With regards to birds, brain size and ecology, there is a problem. Birds living in the high latitudes must either adapt a migrating behavioral pattern or learn how to survive in the winter. Most birds take the first route, but some don’t. However, to fly long distances, it helps to be lean, so there is strong selection against extra weight such as a larger brain. For this reason, bivariate latitude x brain size comparisons might show the opposite pattern than expected. One must account for the solution to the, well, cold winter problem. Some amphibians have an analogous tactic: hibernation. Many insects have yet another analogous solution: they only live in the summer (single year life spans). As far as I understand, fish do not have issues with the water temperature in the winter, so they don’t face the problem. Except for possibly hibernation (which sometimes does require planning ability e.g. in squirrels), these strategies would not seem to select so strongly for intelligence, and so one would not expect the higher latitude species to smarter, less aggressive and so on.

In general, therefore, it seems best to focus on animals that tackle the cold winter problem head-on instead of avoiding it somehow (migrate, hibernate, or single-year lifespans). Among birds, the smartest birds are of the Corvidae family — in particular crows, ravens and magpies — and they generally don’t migrate in the winter. Of the non-Corvidae, I think the smartest birds are some of the parrot species. These also often don’t migrate. (See also bird intelligence.)

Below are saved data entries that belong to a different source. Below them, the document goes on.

@[simp] theorem State.resetFor_rbAt (j : Fin P.nRB) : (State.resetFor P).rbAt j = RbInst.reset :=
  Vector.getElem_replicate _
@[simp] theorem State.resetFor_fdAt (j : Fin P.nFD) : (State.resetFor P).fdAt j = FdInst.reset :=
  Vector.getElem_replicate _
@[simp] theorem State.resetFor_oscAt (j : Fin P.nOSC) : (State.resetFor P).oscAt j = OscInst.reset :=
  Vector.getElem_replicate _
@[simp] theorem State.resetFor_smAt (j : Fin P.nSM) : (State.resetFor P).smAt j = SmInst.reset :=
  Vector.getElem_replicate _
@[simp] theorem State.resetFor_fdnAt (j : Fin P.nFDN) : (State.resetFor P).fdnAt j = FdnInst.reset :=
  Vector.getElem_replicate _
@[simp] theorem State.resetFor_mode : (State.resetFor P).mode = .prepare := rfl
@[simp] theorem State.resetFor_status : (State.resetFor P).status = 0 := rfl
@[simp] theorem State.resetFor_errInfo : (State.resetFor P).errInfo = 0 := rfl
@[simp] theorem State.resetFor_errCode : (State.resetFor P).errCode = 0 := rfl
@[simp] theorem State.resetFor_pkt : (State.resetFor P).pkt = PacketBuf.empty := rfl
@[simp] theorem State.resetFor_cmdIn : (State.resetFor P).cmdIn = [] := rfl
@[simp] theorem State.resetFor_rspOut : (State.resetFor P).rspOut = [] := rfl
@[simp] theorem State.resetFor_rstN : (State.resetFor P).rstN = true := rfl
@[simp] theorem State.resetFor_nanEpoch : (State.resetFor P).nanEpoch = 0 := rfl

@[simp] theorem resetState_rbAt (j : Fin P.nRB) : (resetState s).rbAt j = RbInst.reset :=
  Vector.getElem_replicate _
@[simp] theorem resetState_fdAt (j : Fin P.nFD) : (resetState s).fdAt j = FdInst.reset :=
  Vector.getElem_replicate _
@[simp] theorem resetState_oscAt (j : Fin P.nOSC) : (resetState s).oscAt j = OscInst.reset :=
  Vector.getElem_replicate _
@[simp] theorem resetState_smAt (j : Fin P.nSM) : (resetState s).smAt j = SmInst.reset :=
  Vector.getElem_replicate _
@[simp] theorem resetState_fdnAt (j : Fin P.nFDN) : (resetState s).fdnAt j = FdnInst.reset :=
  Vector.getElem_replicate _
@[simp] theorem resetState_mode : (resetState s).mode = (State.resetFor P).mode := rfl
@[simp] theorem resetState_status : (resetState s).status = (State.resetFor P).status := rfl
@[simp] theorem resetState_errInfo : (resetState s).errInfo = (State.resetFor P).errInfo := rfl
@[simp] theorem resetState_errCode : (resetState s).errCode = (State.resetFor P).errCode := rfl
@[simp] theorem resetState_pkt : (resetState s).pkt = (State.resetFor P).pkt := rfl
@[simp] theorem resetState_cmdIn : (resetState s).cmdIn = s.cmdIn := rfl
@[simp] theorem resetState_rspOut : (resetState s).rspOut = s.rspOut := rfl
@[simp] theorem resetState_rstN : (resetState s).rstN = s.rstN := rfl
@[simp] theorem resetState_nanEpoch : (resetState s).nanEpoch = s.nanEpoch := rfl

end Machine
end Sys2Proof
end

So, if I were to look for these relationships/integrate the findings, I would select families/orders (or whatever) of animals that:

  1. are widely distributed around the Earth, so that we have natural variation to exploit.
  2. that don’t side-step the cold winter problem in some way. If they do, then this must be taken into account.
  3. that have a large number of species and sub-species. Small n science is bad science.
  4. that haven’t been artificially selected by humans.

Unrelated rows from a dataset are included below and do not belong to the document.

/-- The state after the four writes, in line order (R278 step (5)). -/
def State.writeFour (s : State P) (l : Vector (Fin P.nRB) 4) (x : Vector F32 4) : State P :=
  (((s.writeTo l[0] x[0]).writeTo l[1] x[1]).writeTo l[2] x[2]).writeTo l[3] x[3]

theorem writeLines_ok (hi : ∀ j, (s.rbAt j).Inv P) {l : Vector (Fin P.nRB) 4}
    (hv : ∀ k : Fin 4, (s.rbAt l[k]).valid = true) (x : Vector F32 4) :
    writeLines s l x = .ok (s.writeFour l x) := by
  have v0 : (s.rbAt l[0]).valid = true := hv 0
  have v1 : (s.rbAt l[1]).valid = true := hv 1
  have v2 : (s.rbAt l[2]).valid = true := hv 2
  have v3 : (s.rbAt l[3]).valid = true := hv 3
  have i1 := State.writeTo_inv hi v0 x[0]
  have v1' : ((s.writeTo l[0] x[0]).rbAt l[1]).valid = true := by rw [State.writeTo_valid]; exact v1
  have i2 := State.writeTo_inv i1 v1' x[1]
  have v2' : (((s.writeTo l[0] x[0]).writeTo l[1] x[1]).rbAt l[2]).valid = true := by
    rw [State.writeTo_valid, State.writeTo_valid]; exact v2
  have i3 := State.writeTo_inv i2 v2' x[2]
  have v3' : ((((s.writeTo l[0] x[0]).writeTo l[1] x[1]).writeTo l[2] x[2]).rbAt l[3]).valid
      = true := by
    rw [State.writeTo_valid, State.writeTo_valid, State.writeTo_valid]; exact v3
  have w0 : ringWriteAt s l[0] x[0] = .ok (s.writeTo l[0] x[0]) := ringWriteAt_ok (hi _) v0 _
  have w1 : ringWriteAt (s.writeTo l[0] x[0]) l[1] x[1] =
      .ok ((s.writeTo l[0] x[0]).writeTo l[1] x[1]) := ringWriteAt_ok (i1 _) v1' _
  have w2 : ringWriteAt ((s.writeTo l[0] x[0]).writeTo l[1] x[1]) l[2] x[2] =
      .ok (((s.writeTo l[0] x[0]).writeTo l[1] x[1]).writeTo l[2] x[2]) :=
    ringWriteAt_ok (i2 _) v2' _
  have w3 : ringWriteAt (((s.writeTo l[0] x[0]).writeTo l[1] x[1]).writeTo l[2] x[2]) l[3] x[3] =
      .ok (s.writeFour l x) := ringWriteAt_ok (i3 _) v3' _
  unfold writeLines
  simp only [bind, Except.bind]
  rw [w0]
  simp only
  rw [w1]
  simp only
  rw [w2]
  exact w3

theorem execFdnStep_ok (h : i.toNat < P.nFDN) (hi : ∀ j, (s.rbAt j).Inv P)
    (hf : (s.fdnAt ⟨i.toNat, h⟩).Inv P) (hb : (s.fdnAt ⟨i.toNat, h⟩).bound = true)
    (hv : ∀ k : Fin 4, (s.rbAt ((s.fdnAt ⟨i.toNat, h⟩).lines hf)[k]).valid = true)
    (x d m : F32) :
    let f := s.fdnAt ⟨i.toNat, h⟩
    let t := tapsOf s f (f.lines hf)
    let g := fdnAdvance s.draws d f t
    execFdnStep i x d m s = .next (respond (commandWord (.fdnStep i x d m))
      [mixOut (drawsFrom s.draws 55) (wetSum s.draws f t) x m]
      (((((s.writeFour (f.lines hf) (lineInputs s.draws f x g.fb)).setFdn ⟨i.toNat, h⟩ g).flagIf
        (tapsBeyond s f (f.lines hf)) .fDelay).flagIf (gainOutOfRange d) .fGain).nextDraw)) := by
  simp only [execFdnStep]
  rw [withInst_ok h, if_pos hb, lineInsts_ok hf]
  simp only [bind, Except.bind]
  rw [if_pos (linesValid_iff.2 hv), readTaps_ok hi hv]
  simp only
  rw [writeLines_ok hi hv]
  rfl

theorem execFdnStep_unbound (h : i.toNat < P.nFDN)
    (hb : (s.fdnAt ⟨i.toNat, h⟩).bound = false) (x d m : F32) :
    execFdnStep i x d m s = .next (refuse (commandWord (.fdnStep i x d m)) .eNobuf s) := by
  simp only [execFdnStep]
  rw [withInst_ok h, if_neg (by simp [hb])]

theorem execFdnStep_invalid (h : i.toNat < P.nFDN) (hf : (s.fdnAt ⟨i.toNat, h⟩).Inv P)
    (hb : (s.fdnAt ⟨i.toNat, h⟩).bound = true)
    (hv : ¬ ∀ k : Fin 4, (s.rbAt ((s.fdnAt ⟨i.toNat, h⟩).lines hf)[k]).valid = true)
    (x d m : F32) :
    execFdnStep i x d m s = .next (refuse (commandWord (.fdnStep i x d m)) .eNobuf s) := by
  simp only [execFdnStep]
  rw [withInst_ok h, if_pos hb, lineInsts_ok hf]
  simp only [bind, Except.bind]
  rw [if_neg (by rw [linesValid_iff]; exact hv)]
  rfl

Then I would look for reviews and studies of intelligence/cognition, brain size, tool use, latitude, climate harshness, climate variability, (ecological) temperature in these. One can enter some animal family or common term (e.g. ‘bird’) as a search term to avoid the human IQ literature.

It’s a bit tricky to choose suitable families. E.g. hooved animals — cows, horses, pigs — have often been bred by humans, so they don’t work well for testing models (the variation is not natural). They also have too little natural variation, in some cases because we killed most of them already. But deer may work okay.

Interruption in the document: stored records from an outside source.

/-- The words in `[0, 2π)` are finite. -/
theorem units_of_phase_range {x : F32} (hlow : fge x fZero = true) (hup : flt x fTwoPi = true) :
    isFinite x = true ∧ 0 ≤ units x ∧ units x < units fTwoPi := by
  have hfin : isFinite x = true := by
    obtain ⟨-, hnan, -⟩ := fle_iff.1 hlow
    rcases float_cases x with hn | hi | hf
    · exact absurd hn (by simp [hnan])
    · have hsign : signBit x = true := (flt_inf_finite (y := fTwoPi) hi rfl).symm.trans hup
      have hbelow : flt x fZero = true := (flt_inf_finite hi rfl).trans hsign
      rw [fge, fle_of_not_nan rfl hnan, hbelow] at hlow
      exact absurd hlow (by decide)
    · exact hf
  rw [flt_of_isFinite hfin rfl, decide_eq_true_eq] at hup
  exact ⟨hfin, (fge_fZero_iff hfin).1 hlow, hup⟩

/-- Settles O45: the increment is a zero, and a phase in `[0, 2π)` is its own remainder. -/
theorem zeroFrequencyKeepsPhase : Obligations.ZeroFrequencyKeepsPhase := by
  intro i wv f sr po s h hf hn hz hlow hup
  obtain ⟨hfin, hnonneg, hlt⟩ := units_of_phase_range hlow hup
  refine ⟨_, exec_oscProcess i wv f sr po s h, ?_⟩
  rw [State.oscillated_oscAt_self]
  exact (oscAdvance_zero_frequency _ hf hn hz hfin hnonneg hlt).feq hfin

end Machine
end Sys2Proof
end

section
/-! PROOFS. SM.CONFIG and SM.PROCESS (43_smoother.md R231, R233, R235), and the smoother that was never
configured (R237): multiplying by 1 changes no number and adding a zero is exact. -/

namespace Sys2Proof
namespace Machine

/-! ## The commands -/

/-- Settles O48. -/
theorem smConfigEffect : Obligations.SmConfigEffect := by
  intro i ms sr s h
  refine ⟨s.draws, _, execSmConfig_ok h ms sr, by constructor <;> simp,
    fun j hj => s.setSm_smAt_ne _ hj.symm, ?_, (s.setSm _ _).flagIf_status_raised _ .fParam,
    respond_answered _ _ _ _ rfl⟩
  rw [respond_smAt, State.nextDraw_smAt, State.flagIf_smAt, State.setSm_smAt_self]
  rfl

/-- The snap is the only difference between the variants (R235). -/
theorem smNext_eq (q : Nat → Word) (v : SmVar) (x : F32) (m : SmInst) :
    smNext q v x m = if v = .snap ∧ smSnaps q x m = true then x else smRamp q x m := by
  cases v with
  | basic => exact (if_neg fun hsnap => nomatch hsnap.1).symm
  | snap => simp only [smNext, true_and]

/-- Settles O49. -/
theorem smProcessEffect : Obligations.SmProcessEffect := by
  intro i v x s h
  refine ⟨s.draws, smRamp s.draws x (s.smAt ⟨i.toNat, h⟩), _, _, execSmProcess_ok h v x,
    by constructor <;> simp, fun j hj => s.setSm_smAt_ne _ hj.symm, rfl, smNext_eq .., ?_,
    respond_answered _ _ _ _ rfl⟩
  rw [respond_smAt, State.nextDraw_smAt, State.setSm_smAt_self]

/-! ## The reset pole (R237) -/

/-- Multiplying an infinity by 1 changes nothing. -/
theorem fmul_inf_fOne (q : Word) {x : F32} (hx : isInf x = true) : fmul q x fOne = x := by
  have hsign : (signBit x != signBit fOne) = signBit x := Bool.xor_false _
  rw [fmul_inf_left q hx rfl, if_neg (by decide), hsign, fInf_signBit hx]

/-- With the pole at `+0` and its complement at 1 the recurrence forgets a finite `z`. -/
theorem feq_onePole_reset (q : Nat → Word) {x z : F32} (hz : isFinite z = true)
    (hx : isNaN x = false) : feq (onePole q fZero fOne x z) x = true := by
  have hrest : isZero (fmul (q 1) z fZero) = true := isZero_fmul (q 1) hz rfl
  rcases float_cases x with hnan | hinf | hfin
  · exact absurd hnan (by simp [hx])
  · rw [onePole, fmul_inf_fOne _ hinf, fadd_inf_finite _ hinf (isFinite_of_isZero hrest)]
    exact feq_refl hx
  · rw [onePole, fmul_fOne _ hfin]
    exact (fadd_zero_exactly (q 2) hfin hrest).feq hfin

/-- Settles O50: the ramp is the target, and so is what SNAP replaces it with. -/
theorem unconfiguredSmoother : Obligations.UnconfiguredSmoother := by
  intro i v x s h ha hb hz hx
  obtain ⟨q, ramp, zn, t, hexec, -, -, hramp, hzn, hself, hans⟩ := smProcessEffect i v x s h
  rw [ha, hb] at hramp
  have hpass : feq ramp x = true := hramp ▸ feq_onePole_reset q hz hx
  refine ⟨t, zn, hexec, hans, ?_, by rw [hself]⟩
  rw [hzn]
  split_ifs
  · exact feq_refl hx
  · exact hpass

end Machine
end Sys2Proof
end

section
/-! PROOFS. APF.PROCESS and COMB.PROCESS (44_delay_lines.md R247 to R258): both read a sample, write the
input with the sample fed back, and answer; and the two ends of the wet and dry mix. -/

namespace Sys2Proof
namespace Machine

variable {P : Params}

/-! ## The state after a delay-line command -/

/-- The state after APF.PROCESS or COMB.PROCESS: `v` is written to buffer `r`, the answer is `y`,
`F_DELAY` is raised if `late` and `F_GAIN` if `hot`. -/
def State.fedBack (s : State P) (i : Instr) (r : Fin P.nRB) (v y : F32) (late hot : Bool) : State P :=
  respond (commandWord i) [y]
    (((s.setRb r ((s.rbAt r).written v)).flagIf late .fDelay).flagIf hot .fGain).nextDraw

section
variable (s : State P) (i : Instr) (r : Fin P.nRB) (v y : F32) (late hot : Bool)

theorem State.fedBack_sameBut :
    SameBut [.rb, .status, .rspOut, .draw] s (s.fedBack i r v y late hot) := by
  unfold State.fedBack
  constructor <;> simp

theorem State.fedBack_wroteTo (hi : (s.rbAt r).Inv P) (hv : (s.rbAt r).valid = true) :
    WroteTo (s.rbAt r) ((s.fedBack i r v y late hot).rbAt r) v := by
  have hself : (s.fedBack i r v y late hot).rbAt r = (s.rbAt r).written v := by
    simp [State.fedBack]
  rw [hself]
  exact RbInst.wroteTo hi hv v

theorem State.fedBack_rbAt_ne {j : Fin P.nRB} (h : j ≠ r) :
    (s.fedBack i r v y late hot).rbAt j = s.rbAt j :=
  s.setRb_rbAt_ne _ h.symm

theorem State.fedBack_status :
    (s.fedBack i r v y late hot).status = s.status ||| raised late .fDelay ||| raised hot .fGain := by
  rw [State.fedBack, respond_status, State.nextDraw_status, State.flagIf_status_raised,
    State.flagIf_status_raised, State.setRb_status]

theorem State.fedBack_answered : Answered i [y] s (s.fedBack i r v y late hot) :=
  respond_answered i [y] s _ rfl

end

/-! ## The commands -/

section
variable (i : Inst) (v : ApfVar) (p : Policy) (x d g m : F32) {s : State}
  (h : i.toNat < thisHardware.nRB)

/-- What APF.PROCESS leaves, the delayed sample in the words of Safety.lean (R250). -/
theorem exec_apfProcess (hi : (s.rbAt ⟨i.toNat, h⟩).Inv thisHardware)
    (hv : (s.rbAt ⟨i.toNat, h⟩).valid = true) {y : F32}
    (hy : y = (s.rbAt ⟨i.toNat, h⟩).readAt s.draws (splitDelay (s.draws 31) d).n
      (splitDelay (s.draws 31) d).f p) :
    exec (.apfProcess i v p x d g) s = .next (s.fedBack (.apfProcess i v p x d g) ⟨i.toNat, h⟩
      (feedbackInput (drawsFrom s.draws 40) x y g) (apfOut (drawsFrom s.draws 32) v y x g)
      (realDelayBeyond (s.rbAt ⟨i.toNat, h⟩) (splitDelay (s.draws 31) d)) (gainOutOfRange g)) := by
  rw [hy, ← RbInst.fractional_eq hi hv]
  exact execApfProcess_ok h hi hv v p x d g

/-- What COMB.PROCESS leaves, the delayed sample in the words of Safety.lean (R258). -/
theorem exec_combProcess (hi : (s.rbAt ⟨i.toNat, h⟩).Inv thisHardware)
    (hv : (s.rbAt ⟨i.toNat, h⟩).valid = true) {y : F32}
    (hy : y = (s.rbAt ⟨i.toNat, h⟩).readAt s.draws (splitDelay (s.draws 31) d).n
      (splitDelay (s.draws 31) d).f p) :
    exec (.combProcess i p x d g m) s = .next (s.fedBack (.combProcess i p x d g m) ⟨i.toNat, h⟩
      (feedbackInput (drawsFrom s.draws 40) x y g) (mixOut (drawsFrom s.draws 32) y x m)
      (realDelayBeyond (s.rbAt ⟨i.toNat, h⟩) (splitDelay (s.draws 31) d)) (gainOutOfRange g)) := by
  rw [hy, ← RbInst.fractional_eq hi hv]
  exact execCombProcess_ok h hi hv p x d g m

end

/-- Settles O51: the free words of the read, of the output and of the written value are three stretches
of one draw. -/
theorem apfProcessEffect : Obligations.ApfProcessEffect := by
  intro i v p x d g s h hs
  refine ⟨fun hv => ?_, fun hv => refused_of_eq (execApfProcess_nobuf h hv v p x d g)⟩
  refine ⟨s.draws, drawsFrom s.draws 32, drawsFrom s.draws 40, _, _,
    exec_apfProcess i v p x d g h (hs.rb _) hv rfl, State.fedBack_sameBut .., rfl,
    State.fedBack_wroteTo _ _ _ _ _ _ _ (hs.rb _) hv,
    fun j hj => State.fedBack_rbAt_ne _ _ _ _ _ _ _ hj, State.fedBack_status .., ?_⟩
  cases v with
  | schroeder => exact State.fedBack_answered ..
  | gerzon => exact State.fedBack_answered ..

/-- Settles O52: the free words of the read, of the mix and of the written value are three stretches of
one draw. -/
theorem combProcessEffect : Obligations.CombProcessEffect := by
  intro i p x d g m s h hs
  refine ⟨fun hv => ?_, fun hv => refused_of_eq (execCombProcess_nobuf h hv p x d g m)⟩
  exact ⟨s.draws, drawsFrom s.draws 32, drawsFrom s.draws 40, _, _,
    exec_combProcess i p x d g m h (hs.rb _) hv rfl, State.fedBack_sameBut .., rfl,
    State.fedBack_wroteTo _ _ _ _ _ _ _ (hs.rb _) hv,
    fun j hj => State.fedBack_rbAt_ne _ _ _ _ _ _ _ hj, State.fedBack_status ..,
    State.fedBack_answered ..⟩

Carnivores would have worked well, but like the hooved animals, we either enslaved them (wolves -> dogs, cats) or killed them (other wolves, tigers). There some wild medium-sized cat species (Felidae) left — cougars, lynx –, so maybe one could try those. Since they are wild and have claws and teeth, they aren’t so easy to work with.

Would non-human monkeys work? Yeah, maybe. There are in fact already two great studies — Fernandes et al 2014, Navarrete et al 2016 — on primate brain size, cognitive ability tool use etc. Apparently, neither of them actually looked at the ecological correlations?! I smell gold. The dataset for Navarrette is public!

Humans are too slow to migrate effectively, so they are essentially forced to make do in the winter if they are to live in colder regions. So it’s not surprising that we see fairly robust patterns for humans (Beals et al 1984). The Inuit are of course the main exception, as these seem to have IQs in the low 90s despite living far north. Perhaps this is related to small effective population size which slows down evolution for multiple reasons.

Without any integration, what the non-human literature is good for is showing that the proposed model for humans (cold winter theory) is sometimes found for some animal families/orders, and that biologists have no particular trouble with positing these models for non-human animals. As such, there should be no particular scientific resistance to positing them for humans too.